# Is the "analog synth" sound created by slight fluctuations in voltage within the synth?



## ManicMiner (Jan 4, 2019)

As I understand it, the unique analog sound of the hardware synths of the 80s is due to the fact that the voltage was not always constant, and this instability caused the waveforms to exhibit slight imperfections.

Is that about right ?


----------



## givemenoughrope (Jan 4, 2019)

I thought it had to do with them warming up and going slightly out of tune. Modern analog synths with DCO’s sound slightly imperfect compared to software also though.


----------



## ed buller (Jan 6, 2019)

yes...simply put. Synthesizers where first Voltage Controlled . This allowed two areas of chaos to flourish. The first would be at the power supply. Power would come in from a wall socket and be stepped down to a small enough voltage to be useful. First difficulty , fluctuations at this point effects the whole synth !


Next the system requires 1 volt per Octave. Now Pitch is not Linear. It's exponential so we need to convert the voltage to climb exponentially . Second area of chaos . This " Exponential Generator " is not going to behave properly at all. It will track all over the place. So in the first Octave the fifth might be a bit flat and the seventh a bit sharp, In the second the third might be sharp and the sixth flat....etc. Plus each oscillator needs them !......so on a big system ALL the oscillators are tracking at slightly different pitches. Now this is actually VERY musical . If you've ever had to make an album with lot's of Mulitrack guitar parts you'll know how hellish tuning can be . On top of this the voltage supplying the oscillators isn't constant....it will have a tiny ( if you're lucky ) wobble. Sometimes very fast, perhaps 10 hz. If I plug in my oscillators on My Moog system they sound like tiny mosquitoes . This too adds to the chaos. Factor in clipping and rectifying throughout the system and it all turns into a glorious fat warm synthi mush .

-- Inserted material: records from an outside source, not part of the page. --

-- ==== Sys2Proof/Machine/Bytes.lean ====
section
/-! DEFINITION. Byte order, field widths and check words of the link formats (R189 to R191). -/

namespace Sys2Proof.Machine

open Sys2Proof

/-- A 1-byte field: a code, a flag, a weight or a generation (R191). -/
def byte1 (n : Nat) : List Byte := [BitVec.ofNat 8 n]

/-- A 2-byte field, most significant byte first (R189, R191). -/
def byte2 (n : Nat) : List Byte := [BitVec.ofNat 8 (n / 256), BitVec.ofNat 8 n]

/-- A 4-byte field, most significant byte first (R189, R191). -/
def byte4 (n : Nat) : List Byte :=
  [BitVec.ofNat 8 (n / 16777216), BitVec.ofNat 8 (n / 65536), BitVec.ofNat 8 (n / 256), BitVec.ofNat 8 n]

/-- A signed 2-byte field in two's complement (R189). -/
def byte2s (x : Int) : List Byte := byte2 (x % 65536).toNat

/-- A flag byte (R190, R191). -/
def byteFlag (b : Bool) : List Byte := byte1 (if b then 1 else 0)

/-- A string: a length byte and one code per character (R189). A string of more than 255 characters, which a not-pictured line
can be (R114), has no length that a byte holds: its length byte is a free value (assumption 55). -/
def byteStr (s : Str) : List Byte :=
  byte1 (if s.length < 256 then s.length else Config.longStringLength s.length) ++ s.flatMap byte1

/-- A slot, index or tag that may be absent: FFFFh when it is (R191). -/
def byteSlot (o : Option Nat) : List Byte := byte2 (o.getD 65535)

/-- Any other value that may be absent: a presence byte, and the value when it is present (R191). -/
def bytePresent {α : Type} (f : α → List Byte) : Option α → List Byte
  | none => byte1 0
  | some a => byte1 1 ++ f a

/-- A list of values: its count in 2 bytes, then its members (R191). -/
def byteList {α : Type} (f : α → List Byte) (l : List α) : List Byte := byte2 l.length ++ l.flatMap f

/-- One bit of the 16-bit check (R190): polynomial 1021h, most significant bit first. -/
def crc16Bit (c : BitVec 16) : BitVec 16 :=
  if c.getLsbD 15 then (c <<< 1) ^^^ 0x1021#16 else c <<< 1

/-- One byte of the 16-bit check. -/
def crc16Byte (c : BitVec 16) (b : Byte) : BitVec 16 :=
  crc16Bit (crc16Bit (crc16Bit (crc16Bit (crc16Bit (crc16Bit (crc16Bit (crc16Bit (c ^^^ (b.zeroExtend 16 <<< 8)))))))))

/-- The 16-bit check of desk frames, band frames and the settings image (R190). -/
def crc16 (bs : List Byte) : BitVec 16 := bs.foldl crc16Byte 0xFFFF#16

/-- One bit of the 32-bit check (R190): polynomial 04C11DB7h, most significant bit first. -/
def crc32Bit (c : BitVec 32) : BitVec 32 :=
  if c.getLsbD 31 then (c <<< 1) ^^^ 0x04C11DB7#32 else c <<< 1

/-- One byte of the 32-bit check. -/
def crc32Byte (c : BitVec 32) (b : Byte) : BitVec 32 :=
  crc32Bit (crc32Bit (crc32Bit (crc32Bit (crc32Bit (crc32Bit (crc32Bit (crc32Bit (c ^^^ (b.zeroExtend 32 <<< 24)))))))))

/-- The 32-bit check of the image payload, continued from `c` over more bytes (R70, R190). -/
def crc32From (c : BitVec 32) (bs : List Byte) : BitVec 32 := bs.foldl crc32Byte c

/-- The initial value of the 32-bit check (R190). -/
def crc32Init : BitVec 32 := 0xFFFFFFFF#32

/-- The four bytes of a 32-bit word, most significant first (R189, R192). -/
def wordBytes (w : Word32) : List Byte :=
  [w.extractLsb' 24 8, w.extractLsb' 16 8, w.extractLsb' 8 8, w.extractLsb' 0 8]

/-- The unsigned number two bytes make, the first the more significant (R189). -/
def number2 (hi lo : Byte) : Nat := hi.toNat * 256 + lo.toNat

/-- A code of the caption set that a station may send: any but the elision mark (R25, R26). -/
def sendable (s : Str) : Bool := s.all (· < 95)

/-- The decimal digits of `n` as caption-set codes (33 is the digit 0), no leading zeros; `fuel` bounds the digits. -/
def decimalWith : Nat → Nat → Str
  | 0, _ => []
  | fuel + 1, n => if n < 10 then [33 + n] else decimalWith fuel (n / 10) ++ [33 + n % 10]

/-- A number in decimal with no leading zeros (R17, R116). -/
def decimal (n : Nat) : Str := decimalWith 20 n

end Sys2Proof.Machine
end

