/-- An end mark (R68, R71): in RECEIVING the byte count is judged before the check; a bad one drops the load with its reason,
a good one waits in END_WAIT with the load timer stopped; in END_WAIT it is answered BUSY, elsewhere refused with BAD_FORM.
The grant of a waiting end mark (R72 to R74): FROZEN for a locked target; with no pin, IN_PRESS when a sheet that shows the
portrait is in press, else the image commits: it is current, READY, with the next generation, its sheets are staled in folio
order (R18, R44), PORTRAIT_COMMITTED is latched everywhere and the reply says COMMITTED with the generation; with a pin it
becomes the pending image, the reply says PENDING, and no sheet is staled. -/
def Obligations.EndMarksCommitPendOrRefuse : Prop :=
  (∀ (s : State) (check : Word32),
     (∀ r, s.image.state = .receiving → s.image.load = some r →
       (r.received ≠ r.header.width * r.header.height * 3 →
         exec (.imageEndMark check) s = .next (s.dropLoad.imageRefuseLatch .badForm (some r.header.slot))) ∧
       (r.received = r.header.width * r.header.height * 3 → check ≠ r.check →
         exec (.imageEndMark check) s = .next (s.dropLoad.imageRefuseLatch .badCheck (some r.header.slot))) ∧
       (r.received = r.header.width * r.header.height * 3 → check = r.check →
         exec (.imageEndMark check) s = .next { s with image := { s.image with state := .endWait, timer := none } })) ∧
     (s.image.state = .endWait → exec (.imageEndMark check) s = .next s.imageBusy) ∧
     (s.image.state = .idle ∨ s.image.state = .headerWait →
       exec (.imageEndMark check) s = .next (s.imageRefuse .badForm))) ∧
  (∀ (s g : State) (r : LoadRecord) (i gen : Nat), s.image.state = .endWait → s.image.load = some r → s.grantImage = some g →
     r.header.slot = i → gen = ((s.portrait i).generation + 1) % 256 →
     (0 < (s.portrait i).lockCount → exec .imageEndMarkGrant s =
       .next ((g.dropLoad.imageRefuseLatch .frozen (some i)).freeEngine)) ∧
     ((s.portrait i).lockCount = 0 → (s.portrait i).pinCount = 0 → (∃ j ∈ s.imageSet i, s.isInPress j = true) →
       exec .imageEndMarkGrant s = .next ((g.dropLoad.imageRefuseLatch .inPress (some i)).freeEngine)) ∧
     ((s.portrait i).lockCount = 0 → (s.portrait i).pinCount = 0 → (∀ j ∈ s.imageSet i, s.isInPress j = false) →
       ∃ t : State, exec .imageEndMarkGrant s = .next t ∧
         t.portrait i = { s.portrait i with
           state := .ready, current := some (r.image gen), pendingImage := none, generation := gen } ∧
         (∀ j, j ≠ i → t.portrait j = s.portrait j) ∧
         t.pool = ((s.pool.giveBack (.current i)).giveBack (.pending i)).pass .inbound (.current i) ∧
         t.sheets = (s.staleAll (s.imageSet i)).sheets ∧ t.queue = (s.staleAll (s.imageSet i)).queue ∧
         t.epochs = (s.staleAll (s.imageSet i)).epochs ∧
         (∀ p, (tabFind (t.port p).notices 8).map (·.subject) = some (.portrait (some i))) ∧
         t.image = { state := .idle, header := none, load := none, timer := none
                     reply := some { status := .done, reason := none, outcome := .committed, value := some gen
                                     freeCount := t.pool.freeCount } } ∧
         t.arbiter.engine = none ∧ t.counters = (s.raise 6 0).counters ∧
         { t with
            portraits := s.portraits, pool := s.pool, sheets := s.sheets, queue := s.queue, epochs := s.epochs
            ports := s.ports, image := s.image, arbiter := s.arbiter, counters := s.counters } = s) ∧
     ((s.portrait i).lockCount = 0 → 0 < (s.portrait i).pinCount →
       ∃ t : State, exec .imageEndMarkGrant s = .next t ∧
         t.portrait i = { s.portrait i with pendingImage := some (r.image gen), generation := gen } ∧
         (∀ j, j ≠ i → t.portrait j = s.portrait j) ∧
         t.pool = (s.pool.giveBack (.pending i)).pass .inbound (.pending i) ∧
         t.image = { state := .idle, header := none, load := none, timer := none
                     reply := some { status := .done, reason := none, outcome := .pending, value := some gen
                                     freeCount := t.pool.freeCount } } ∧
         (∀ p n, n ≠ 11 → tabFind (t.port p).notices n = tabFind (s.port p).notices n) ∧
         t.arbiter.engine = none ∧ t.counters = (s.raise 6 0).counters ∧
         { t with
            portraits := s.portraits, pool := s.pool, ports := s.ports, image := s.image, arbiter := s.arbiter
            counters := s.counters } = s))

To people my age THAT is what a synthesizer sounds like !

best

ed


----------



## sostenuto (Jan 6, 2019)

ed buller said:


> yes...simply put. Synthesizers where first Voltage Controlled . This allowed two areas of chaos to flourish. The first would be at the power supply. Power would come in from a wall socket and be stepped down to a small enough voltage to be useful. First difficulty , fluctuations at this point effects the whole synth !
> 
> 
> Next the system requires 1 volt per Octave. Now Pitch is not Linear. It's exponential so we need to convert the voltage to climb exponentially . Second area of chaos . This " Exponential Generator " is not going to behave properly at all. It will track all over the place. So in the first Octave the fifth might be a bit flat and the seventh a bit sharp, In the second the third might be sharp and the sixth flat....etc. Plus each oscillator needs them !......so on a big system ALL the oscillators are tracking at slightly different pitches. Now this is actually VERY musical . If you've ever had to make an album with lot's of Mulitrack guitar parts you'll know how hellish tuning can be . On top of this the voltage supplying the oscillators isn't constant....it will have a tiny ( if you're lucky ) wobble. Sometimes very fast, perhaps 10 hz. If I plug in my oscillators on My Moog system they sound like tiny mosquitoes . This too adds to the chaos. Factor in clipping and rectifying throughout the system and it all turns into a glorious fat warm synthi mush .
> ...



Maybe a 'fun' question for Arturia & other sources ….. they are surely aware of this and wonder if they have tried to include some of this chaos in their VI products. 

Even Keyscape must be too 'sterile', as line voltage now is much cleaner and more stable.


----------



## ed buller (Jan 6, 2019)

yes part of the physical modeling that goes in in their designs is to mimic this

best

e


----------



## chimuelo (Jan 6, 2019)

Save yourself money and buy Native synths for recording but if your performing live prepare for real drums bass and guitar to bury your PC regardless of the volume.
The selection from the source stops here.